theorem parseShape_eq (shape use input left right : Byte) {c l r : Nat} (hc : c < 2 ^ 32) (hl : l < 2 ^ 32)
    (hr : r < 2 ^ 32) :
    parseShape ([shape, use, input] ++ beBytes 4 c ++ beBytes 4 l ++ beBytes 4 r ++ [left, right]) =
      if h : shape.toNat < 8 then
        if input = 1 ∨ input = 2 then
          some
            (⟨shape.toNat, h⟩,
              { inUse := decide (use ≠ 0), input := if input = 1 then .x1 else .x2, centre := min c 65535
                leftSpread := min l 65535, rightSpread := min r 65535
                leftShoulder := decide (left ≠ 0), rightShoulder := decide (right ≠ 0) })
        else none
      else none := by
  by_cases numbered : shape.toNat < 8
  · obtain rfl | rfl | ⟨not1, not2, -, -⟩ := byte_code_cases input
    · simp [parseShape, lengthIs, field, flagAt, fieldBytes_behind, beNat_four hc, beNat_four hl, beNat_four hr,
        inputOf, tableOf, numbered, Config.shapeMax, min_comm]
    · simp [parseShape, lengthIs, field, flagAt, fieldBytes_behind, beNat_four hc, beNat_four hl, beNat_four hr,
        inputOf, tableOf, numbered, Config.shapeMax, min_comm]
    · have unnamed : inputOf input.toNat = none := by rw [inputOf_toNat, if_neg not1, if_neg not2]
      rw [dif_pos numbered, if_neg (not_or.2 ⟨not1, not2⟩)]
      simp [parseShape, field, unnamed]
  · simp [parseShape, field, tableOf, numbered]

theorem parseSecond_eq (term use a negateA present b negateB combinator : Byte) (l : List Byte) :
    parseSecond (term :: use :: a :: negateA :: present :: b :: negateB :: combinator :: l) =
      if present = 0 then some none
      else if h : b.toNat < 8 then
        if combinator = 1 then some (some ({ shape := ⟨b.toNat, h⟩, negate := decide (negateB ≠ 0) }, .and))
        else if combinator = 2 then some (some ({ shape := ⟨b.toNat, h⟩, negate := decide (negateB ≠ 0) }, .or))
        else none
      else none := by
  by_cases absent : present = 0#8
  · simp [parseSecond, flagAt, field, absent]
  · by_cases numbered : b.toNat < 8
    · obtain rfl | rfl | ⟨not1, not2, -, -⟩ := byte_code_cases combinator
      · simp [parseSecond, flagAt, field, tableOf, combinatorOf, absent, numbered]
      · simp [parseSecond, flagAt, field, tableOf, combinatorOf, absent, numbered]
      · have unnamed : combinatorOf combinator.toNat = none := by rw [combinatorOf_toNat, if_neg not1, if_neg not2]
        rw [if_neg (show ¬present = 0 from absent), dif_pos numbered, if_neg not1, if_neg not2]
        simp [parseSecond, flagAt, field, absent, unnamed]
    · simp [parseSecond, flagAt, field, tableOf, absent, numbered]

theorem parseTerm_eq (term use a negateA present b negateB combinator : Byte) {m : Nat} (hm : m < 2 ^ 32) :
    parseTerm ([term, use, a, negateA, present, b, negateB, combinator] ++ beBytes 4 m) =
      if h : term.toNat < 8 then
        if h' : a.toNat < 8 then
          let made := fun second : Option (Antecedent × Combinator) =>
            some
              ((⟨term.toNat, h⟩ : TableNo),
                ({ inUse := decide (use ≠ 0), a := { shape := ⟨a.toNat, h'⟩, negate := decide (negateA ≠ 0) }
                   b := second, proposed := min m 3600 } : Term))
          if present = 0 then made none
          else if h'' : b.toNat < 8 then
            if combinator = 1 then made (some ({ shape := ⟨b.toNat, h''⟩, negate := decide (negateB ≠ 0) }, .and))
            else if combinator = 2 then made (some ({ shape := ⟨b.toNat, h''⟩, negate := decide (negateB ≠ 0) }, .or))
            else none
          else none
        else none
      else none := by
  by_cases numbered : term.toNat < 8
  · by_cases numberedA : a.toNat < 8
    · have read (second : Option (Option (Antecedent × Combinator)))
          (h : parseSecond ([term, use, a, negateA, present, b, negateB, combinator] ++ beBytes 4 m) = second) :
          parseTerm ([term, use, a, negateA, present, b, negateB, combinator] ++ beBytes 4 m) =
            second.map fun b =>
              ((⟨term.toNat, numbered⟩ : TableNo),
                ({ inUse := decide (use ≠ 0), a := { shape := ⟨a.toNat, numberedA⟩, negate := decide (negateA ≠ 0) }
                   b, proposed := min m 3600 } : Term)) := by
        unfold parseTerm
        rw [h]
        cases second <;>
          simp [lengthIs, field, flagAt, beNat_four hm, tableOf, numbered, numberedA, Config.marginMax, min_comm]
      rw [read _ (parseSecond_eq ..), dif_pos numbered, dif_pos numberedA]
      split
      · rfl
      · split
        · split
          · rfl
          · split <;> rfl
        · rfl
    · simp [parseTerm, field, tableOf, numbered, numberedA]
  · simp [parseTerm, field, tableOf, numbered]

EXERCISE GOAL
Begin at the line above that has "min c 65535" and stop after the line that has "leftSpread := min", copying each line exactly and adding nothing else.

RESPONSE AREA
              { inUse := decide (use ≠ 0), input := if input = 1 then .x1 else .x2, centre := min c 65535
                leftSpread := min l 65535, rightSpread := min r 65535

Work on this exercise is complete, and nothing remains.